株式市場乱高下の中でJ-REIT価格は?

株式市場では、8月に入り価格が乱高下している。日経平均株価は、8月5日に前日比4,451円安となり12%を超える下落となったが、翌日から大幅に反発し、8月6日は3,217円(10.2%)高、8月7日は860円(2.5%)高となり35,000円台を回復した。

東証REIT指数は、8月5日に3.8%下落と株式市場と比較すると影響が少なかった。ただし、株式市場は年初から大幅に上昇したが、J-REIT価格は低迷状態が続いていたため、8月5日時点でも年初来の騰落率は株式市場の方が高い。

具体的には、下落率が日経平均株価の5.5%に対し、東証REIT指数は9.5%となっている。株式市場の乱高下で目立たなくなっているが、J-REIT価格も8月5日に年初来安値を更新し、8月6日以降に急反発した株式市場とは異なり、値戻りも少ない状態になっている。

米国長期金利の大幅低下はJ-REIT価格反発要因

J-REIT価格の低迷が続いてきた主要因は、米国の長期金利高止まりと考えられる。J-REIT市場では売買代金の50%~60%程度を外国人投資家が占めているため、利回りが米国10年債と比較して低い場合、売り越し基調になりやすい。例えば、4月に低下基調となった米国10年債利回りが5月に再度上昇に転じると、外国人投資家は年初来最大となる642億円の売り越しとなった。

米連邦準備制度理事会(FRB)が、9月にも利下げに転じる可能性が高くなっている。米国10年債利回りは株式市場の大幅下落によるリスクオフで一時3.5%程度まで低下し、その後また上昇しているが、2023年以降とは異なり、今後は大幅に上昇する可能性が低いと考えられる。FRBが利下げに転じれば、米国10年債利回りが明確な低下基調となり、外国人投資家のJ-REIT投資が再度拡大する可能性が高い。

J-REIT投資で分散効果が期待できる市場環境

また、日銀の利上げによる国内金利上昇も価格低迷要因と考えられるが、7月11日のコラムで解説した通り業績への影響は軽微とも言える。従って大幅な利上げや長期金利の上昇がない限り、価格への悪影響は解消に向かうと考えられる。
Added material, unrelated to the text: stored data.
theorem State.freeRegion_frame (s : State) (id) (c) :
    s.Frame (fields [.cmds, .ended, .regions, .unmaps, .tally, .flashTally])
      (State.freeRegion s id c) := by
  unfold State.freeRegion
  extract_lets -merge -underBinder +onlyGivenNames x
  try clear_value x
  split
  · refine Frame.step (State.fail_frame ..) (by decide) ?_
    first | with_reducible exact Frame.refl | assumption
  · refine Frame.ite ?_ ?_
    · refine Frame.step (State.fail_frame ..) (by decide) ?_
      first | with_reducible exact Frame.refl | assumption
    · refine Frame.step (State.startUnmap_frame ..) (by decide) ?_
      first | with_reducible exact Frame.refl | assumption

theorem execFreeRegion_frame (id) (s : State) :
    s.FrameOut (fields [.outbox, .fns, .cmds, .ended, .regions, .unmaps, .memUsed, .links, .tally, .flashTally])
      (execFreeRegion id s) := by
  unfold execFreeRegion
  refine FrameOut.opcodeRow (by decide) (fun _ _ _ => ?_)
  refine Frame.step (State.freeRegion_frame ..) (by decide) ?_
  first | with_reducible exact Frame.refl | assumption

theorem State.giveRegion_frame (s : State) (r) (p) (logical) :
    s.Frame (fields [.regions])
      (State.giveRegion s r p logical) := by
  unfold State.giveRegion
  refine Frame.step (State.setRegion_frame ..) (by decide) ?_
  first | with_reducible exact Frame.refl | assumption

theorem State.scrubbed_frame (s : State) (r) (why) :
    s.Frame (fields [.cmds, .ended, .mem, .regions, .scrubs, .memUsed, .tally, .flashTally])
      (State.scrubbed s r why) := by
  unfold State.scrubbed
  extract_lets -merge -underBinder +onlyGivenNames x
  refine Frame.cut (x := x) (fun hx => ?_) ?_
  · try clear_value x
    extract_lets -merge -underBinder +onlyGivenNames x
    try clear_value x
    extract_lets -merge -underBinder +onlyGivenNames x
    refine Frame.cut (x := x) (fun hx => ?_) ?_
    · try clear_value x
      split
      · first | with_reducible exact Frame.refl | assumption
      · refine Frame.foldl (fun _ _ _ => ?_) ?_
        · refine Frame.step (State.complete_frame ..) (by decide) ?_
          first | with_reducible exact Frame.refl | assumption
        · first | with_reducible exact Frame.refl | assumption
      · split
        · first | with_reducible exact Frame.refl | assumption
        · refine Frame.step (State.complete_frame ..) (by decide) ?_
          refine Frame.step (State.giveRegion_frame ..) (by decide) ?_
          first | with_reducible exact Frame.refl | assumption
    · subst x
      refine Frame.step (State.request_frame ..) (by decide) ?_
      refine Frame.step (State.count_frame ..) (by decide) ?_
      refine Frame.step (State.setRegion_frame ..) (by decide) ?_
      first | with_reducible exact Frame.refl | assumption
  · subst x
    refine Frame.upd_mem_scrubs (by decide) (fun h => ?_) ?_
    · first | exact Inv.cmdsErase h | exact Inv.cmdsFilter h | exact Inv.cmdsModify h | exact Inv.regionsPut h | exact ⟨wf_clearBytes h.1, h.2⟩
    · first | with_reducible exact Frame.refl | assumption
今後の株式市場の動向は不透明な点が多いが、過去に大幅な急落があった場合には2番底を付けることもあった。また、FRBの利下げは為替面では円高要因に繋がるため、株式市場が再度大幅に変動する可能性がある状態だ。

さらにFRBが利下げせず、国内金利が上昇に転じるというJ-REIT価格にとって悪材料となる要因が今後生じても、分配金が安定しているため高い利回りでの投資が可能な状態になっている。

この点で見れば、株式投資だけでなくJ-REITへの投資も行うことで分散効果が期待できる状態になっていると考えられる。J-REIT価格が短期的には上昇しなくても、高い利回りを享受しながら価格上昇を待つことが出来そうだ。